=== DATA SECTION ===
-- ==== Sys2Proof/Machine/Lanes.lean ====
section
/-!
DEFINITION. Sys2Proof/Machine/Lanes.lean: the lane state machine, the lane sets of logical ports, sparing and link states that
optical and electrical lanes share (05_optical_engines.md, 06_electrical_lanes.md, 08_port_engines.md).
Readings and choices (notes/assumptions): DEDUCED 32, 73.
-/
namespace Sys2Proof.Machine

/-! ## Numbering and fields -/


/-- The lane is optical. -/
def isOptical (l : Nat) : Bool := decide (l < 576)

/-- States of a lane (R194), as LANE_STATUS.LSTATE codes them. -/
abbrev lsDark : Nat := 0
abbrev lsDetect : Nat := 1
abbrev lsTrain : Nat := 2
abbrev lsLock : Nat := 3
abbrev lsTieIn : Nat := 4
abbrev lsActive : Nat := 5
abbrev lsSpared : Nat := 6
abbrev lsDegraded : Nat := 7
abbrev lsTest : Nat := 8

def State.lstate (s : State) (l : Nat) : Nat := s.fld (Page.lane l) LN.LANE_STATUS_LSTATE

/-- The lane carries traffic: ACTIVE or DEGRADED. -/
def State.laneUp (s : State) (l : Nat) : Bool := s.lstate l == lsActive || s.lstate l == lsDegraded

/-- The lane is in TRAIN, LOCK or TIE-IN. -/
def State.laneTrying (s : State) (l : Nat) : Bool := s.lstate l == lsTrain || s.lstate l == lsLock || s.lstate l == lsTieIn

/-- The sequencer thread of a lane (R210). -/
def threadKey (n t : Nat) : Nat := 16 * n + t
def State.thread (s : State) (n t : Nat) : Thread := s.threads.get (threadKey n t) dflt.thread
def State.setThread (s : State) (n t : Nat) (x : Thread) : State :=
  { s with threads := s.threads.set (threadKey n t) x dflt.thread }
def State.threadRuns (s : State) (l : Nat) : Bool := (s.thread (l / 8) (l % 8)).running

/-! ## Lane states -/

/-- The state of a lane's page (R205): DARK is READY, the states of service ACTIVE, DEGRADED and SPARED DEGRADED, TEST TEST;
held DEGRADE bits keep it DEGRADED (R607) and a HALTED page stays so. -/
def State.lanePageState (s : State) (l : Nat) : State :=
  let p := Page.lane l
  let st := s.lstate l
  if s.isHalted p then s
  else s.setBlockState p
    (if st = lsDark then 2 else if st = lsTest then 6 else if st = lsSpared ∨ st = lsDegraded then 4
     else if (s.pg p).heldD != 0 then 4 else 3)

def State.ringState (s : State) (l : Nat) : Nat := s.fld (Page.lane l) OLN.RING_STATUS_RSTATE

/-- The ring goes to state `st` (R157); RINGS_LOCKED of its engine follows. -/
def State.ringTo (s : State) (l st : Nat) : State :=
  let p := Page.oen (l / 32)
  let was := if s.ringState l = 1 then 1 else 0
  let now := if st = 1 then 1 else 0
  (s.setFld (Page.lane l) OLN.RING_STATUS_RSTATE st).setFld p OEN.OEN_STATUS_RINGS_LOCKED
    (s.fld p OEN.OEN_STATUS_RINGS_LOCKED + now - was)

/-- TEST begins or ends: the generator follows PAT_CTL, the checker has no lock (R207, R208), and at the end the ring is
NOT-LOCKED (R162). -/
def State.testTurns (s : State) (l : Nat) (begins : Bool) : State :=
  let p := Page.lane l
  let s1 := (s.setFlag p LN.PAT_STATUS_GEN_ON (begins && s.flag p LN.PAT_CTL_GEN_EN)).setFlag p LN.PAT_STATUS_PAT_LOCK false
  if isOptical l && !begins then s1.ringTo l 0 else s1

/-- Lane `l` goes to state `st`; entering or leaving ACTIVE sets STATE_CHANGE. -/
def State.toState (s : State) (l st : Nat) : State :=
  let p := Page.lane l
  let old := s.lstate l
  let s0 := if (old == lsTest) != (st == lsTest) then s.testTurns l (st == lsTest) else s
  let s1 := (s0.setFld p LN.LANE_STATUS_LSTATE st).lanePageState l
  s1.raiseIf (old != st && (old == lsActive || st == lsActive)) p LN.S_STATE_CHANGE

/-- A lane source occurs; at HALT it sends the lane to DARK (R205). -/
def State.laneRaise (s : State) (l src : Nat) : State :=
  let p := Page.lane l
  let s1 := s.raise p src
  if s1.isHalted p && s1.lstate l != lsDark then s1.toState l lsDark else s1

/-- The ring modulates: LOCKED, FROZEN or MANUAL (R157). -/
def State.ringModulates (s : State) (l : Nat) : Bool := s.ringState l == 1 || s.ringState l == 2 || s.ringState l == 3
===
=== WHAT THE EXERCISE ASKS ===
What is needed is an exact reproduction of the data.

=== ANSWER TO THIS PROBLEM ===
-- ==== Sys2Proof/Machine/Lanes.lean ====
section
/-!
DEFINITION. Sys2Proof/Machine/Lanes.lean: the lane state machine, the lane sets of logical ports, sparing and link states that
optical and electrical lanes share (05_optical_engines.md, 06_electrical_lanes.md, 08_port_engines.md).
Readings and choices (notes/assumptions): DEDUCED 32, 73.
-/
namespace Sys2Proof.Machine

/-! ## Numbering and fields -/


/-- The lane is optical. -/
def isOptical (l : Nat) : Bool := decide (l < 576)

/-- States of a lane (R194), as LANE_STATUS.LSTATE codes them. -/
abbrev lsDark : Nat := 0
abbrev lsDetect : Nat := 1
abbrev lsTrain : Nat := 2
abbrev lsLock : Nat := 3
abbrev lsTieIn : Nat := 4
abbrev lsActive : Nat := 5
abbrev lsSpared : Nat := 6
abbrev lsDegraded : Nat := 7
abbrev lsTest : Nat := 8

def State.lstate (s : State) (l : Nat) : Nat := s.fld (Page.lane l) LN.LANE_STATUS_LSTATE

/-- The lane carries traffic: ACTIVE or DEGRADED. -/
def State.laneUp (s : State) (l : Nat) : Bool := s.lstate l == lsActive || s.lstate l == lsDegraded

/-- The lane is in TRAIN, LOCK or TIE-IN. -/
def State.laneTrying (s : State) (l : Nat) : Bool := s.lstate l == lsTrain || s.lstate l == lsLock || s.lstate l == lsTieIn

/-- The sequencer thread of a lane (R210). -/
def threadKey (n t : Nat) : Nat := 16 * n + t
def State.thread (s : State) (n t : Nat) : Thread := s.threads.get (threadKey n t) dflt.thread
def State.setThread (s : State) (n t : Nat) (x : Thread) : State :=
  { s with threads := s.threads.set (threadKey n t) x dflt.thread }
def State.threadRuns (s : State) (l : Nat) : Bool := (s.thread (l / 8) (l % 8)).running

/-! ## Lane states -/

/-- The state of a lane's page (R205): DARK is READY, the states of service ACTIVE, DEGRADED and SPARED DEGRADED, TEST TEST;
held DEGRADE bits keep it DEGRADED (R607) and a HALTED page stays so. -/
def State.lanePageState (s : State) (l : Nat) : State :=
  let p := Page.lane l
  let st := s.lstate l
  if s.isHalted p then s
  else s.setBlockState p
    (if st = lsDark then 2 else if st = lsTest then 6 else if st = lsSpared ∨ st = lsDegraded then 4
     else if (s.pg p).heldD != 0 then 4 else 3)

def State.ringState (s : State) (l : Nat) : Nat := s.fld (Page.lane l) OLN.RING_STATUS_RSTATE

/-- The ring goes to state `st` (R157); RINGS_LOCKED of its engine follows. -/
def State.ringTo (s : State) (l st : Nat) : State :=
  let p := Page.oen (l / 32)
  let was := if s.ringState l = 1 then 1 else 0
  let now := if st = 1 then 1 else 0
  (s.setFld (Page.lane l) OLN.RING_STATUS_RSTATE st).setFld p OEN.OEN_STATUS_RINGS_LOCKED
    (s.fld p OEN.OEN_STATUS_RINGS_LOCKED + now - was)

/-- TEST begins or ends: the generator follows PAT_CTL, the checker has no lock (R207, R208), and at the end the ring is
NOT-LOCKED (R162). -/
def State.testTurns (s : State) (l : Nat) (begins : Bool) : State :=
  let p := Page.lane l
  let s1 := (s.setFlag p LN.PAT_STATUS_GEN_ON (begins && s.flag p LN.PAT_CTL_GEN_EN)).setFlag p LN.PAT_STATUS_PAT_LOCK false
  if isOptical l && !begins then s1.ringTo l 0 else s1

/-- Lane `l` goes to state `st`; entering or leaving ACTIVE sets STATE_CHANGE. -/
def State.toState (s : State) (l st : Nat) : State :=
  let p := Page.lane l
  let old := s.lstate l
  let s0 := if (old == lsTest) != (st == lsTest) then s.testTurns l (st == lsTest) else s
  let s1 := (s0.setFld p LN.LANE_STATUS_LSTATE st).lanePageState l
  s1.raiseIf (old != st && (old == lsActive || st == lsActive)) p LN.S_STATE_CHANGE

/-- A lane source occurs; at HALT it sends the lane to DARK (R205). -/
def State.laneRaise (s : State) (l src : Nat) : State :=
  let p := Page.lane l
  let s1 := s.raise p src
  if s1.isHalted p && s1.lstate l != lsDark then s1.toState l lsDark else s1

/-- The ring modulates: LOCKED, FROZEN or MANUAL (R157). -/
def State.ringModulates (s : State) (l : Nat) : Bool := s.ringState l == 1 || s.ringState l == 2 || s.ringState l == 3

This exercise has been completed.